Re: Pattern matching / subsequence matching, question

• To: mathgroup at smc.vnet.net
• Subject: [mg101467] Re: [mg101419] Pattern matching / subsequence matching, question
• From: Daniel Lichtblau <danl at wolfram.com>
• Date: Wed, 8 Jul 2009 07:09:37 -0400 (EDT)
• References: <200907070904.FAA21966@smc.vnet.net>

heycarnut wrote:
> On pp 154-156 of the book, the example to search a sequence of digits
> for a given subsequence is shown as
>
> FindSubsequence[lis_List, subseq_List] := Module[{p}, p =
> Partition[lis, Length[subseq], 1]; Position[p, Flatten[{___,subseq,
> ___}]]]
>
> I'm puzzled at the use of Flatten[{___,subseq, ___}] for the pattern,
> instead of just subseq, and can't seem to see what, if anything, it
> adds to the functionality of the example. Can someone thaw my brain
> freeze?
>
> Thanks
> Rob

Seems weird, that Flatten.

findSubsequence1[lis_List, subseq_List] := Module[{p}, p =
Partition[lis, Length[subseq], 1];
Position[p, Flatten[{___,subseq,___}]]]

findSubsequence2[lis_List, subseq_List] := Module[{p}, p =
Partition[lis, Length[subseq], 1]; Position[p, subseq]]

Quick tests:

SeedRandom[11111];
n = 5*10^6;
seq = RandomInteger[{0,9},n];
subseq = {4,5,6,7,8,9};

In[71]:= Timing[posns1 = findSubsequence1[seq, subseq]]
Out[71]= {9.59954, {{158942}, {1323760}, {3227671}}}

In[72]:= Timing[posns2 = findSubsequence2[seq, subseq]]
Out[72]= {4.11837, {{158942}, {1323760}, {3227671}}}

If the sublists are at all long, you can really explode memory usage
from the partition. An alternative that uses less memory would be to
loop for a match on the first element of subseq, then look ahead to see
if we have a full match and if so, record the position.

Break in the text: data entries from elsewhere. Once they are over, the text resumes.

-- ==== Sys2Proof/Machine/Dispatch.lean ====
section
/-! DEFINITION. The meaning of every command (spec/30_encoding.md R102), one arm each. -/

namespace Sys2Proof.Machine

def exec (i : Instr) (s : State) : Host.Outcome State Fault Refusal :=
  match i with
  | .nop => Sys2Proof.Machine.execNop s
  | .rxByte b => Sys2Proof.Machine.execRxByte b s
  | .rxReset => Sys2Proof.Machine.execRxReset s
  | .txStart n => Sys2Proof.Machine.execTxStart n s
  | .txByte b => Sys2Proof.Machine.execTxByte b s
  | .txEnd f => Sys2Proof.Machine.execTxEnd f s
  | .txCopy d => Sys2Proof.Machine.execTxCopy d s
  | .crcRestart => Sys2Proof.Machine.execCrcRestart s
  | .crcAdd b => Sys2Proof.Machine.execCrcAdd b s
  | .crcValue => Sys2Proof.Machine.execCrcValue s
  | .regRead r => Sys2Proof.Machine.execRegRead r s
  | .regWrite r v => Sys2Proof.Machine.execRegWrite r v s
  | .bufRead k => Sys2Proof.Machine.execBufRead k s
  | .bufWrite k b => Sys2Proof.Machine.execBufWrite k b s

end Sys2Proof.Machine
end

findSubsequence3[lis_List, subseq_List] := Module[
{f=First[subseq], ls=Length[subseq], k},
Table[
If [lis[[j]]===f,
For[k=2, k<=ls, k++, If [lis[[j+k-1]]=!=subseq[[k]], Break[]]];
If [k>ls,{j},0]
, 0]
,{j,Length[lis]-ls}] /. 0:>Sequence[]
]

In[77]:= Timing[posns3 = findSubsequence3[seq, subseq]]
Out[77]= {10.1795, {{158942}, {1323760}, {3227671}}}

This is a bit slow; I don't expect to get a crossover with
findSubsequence2 until we go to subsequences of maybe length 12 or so.
Since we work with integer digit vectors, we can use Compile.

findSubsequence4C = Compile[{{lis,_Integer,1}, {subseq,_Integer,1}}, Module[
{ls=Length[subseq], k},
Table[
If [lis[[j]]==subseq[[1]],
For[k=2, k<=ls, k++, If [lis[[j+k-1]]!=subseq[[k]], Break[]]];
If [k>ls,j,0]
, 0]
,{j,Length[lis]-ls}]
]]

findSubsequence4[lis_List, subseq_List] :=
Map[List,findSubsequence4C[seq, subseq] /. 0:>Sequence[]]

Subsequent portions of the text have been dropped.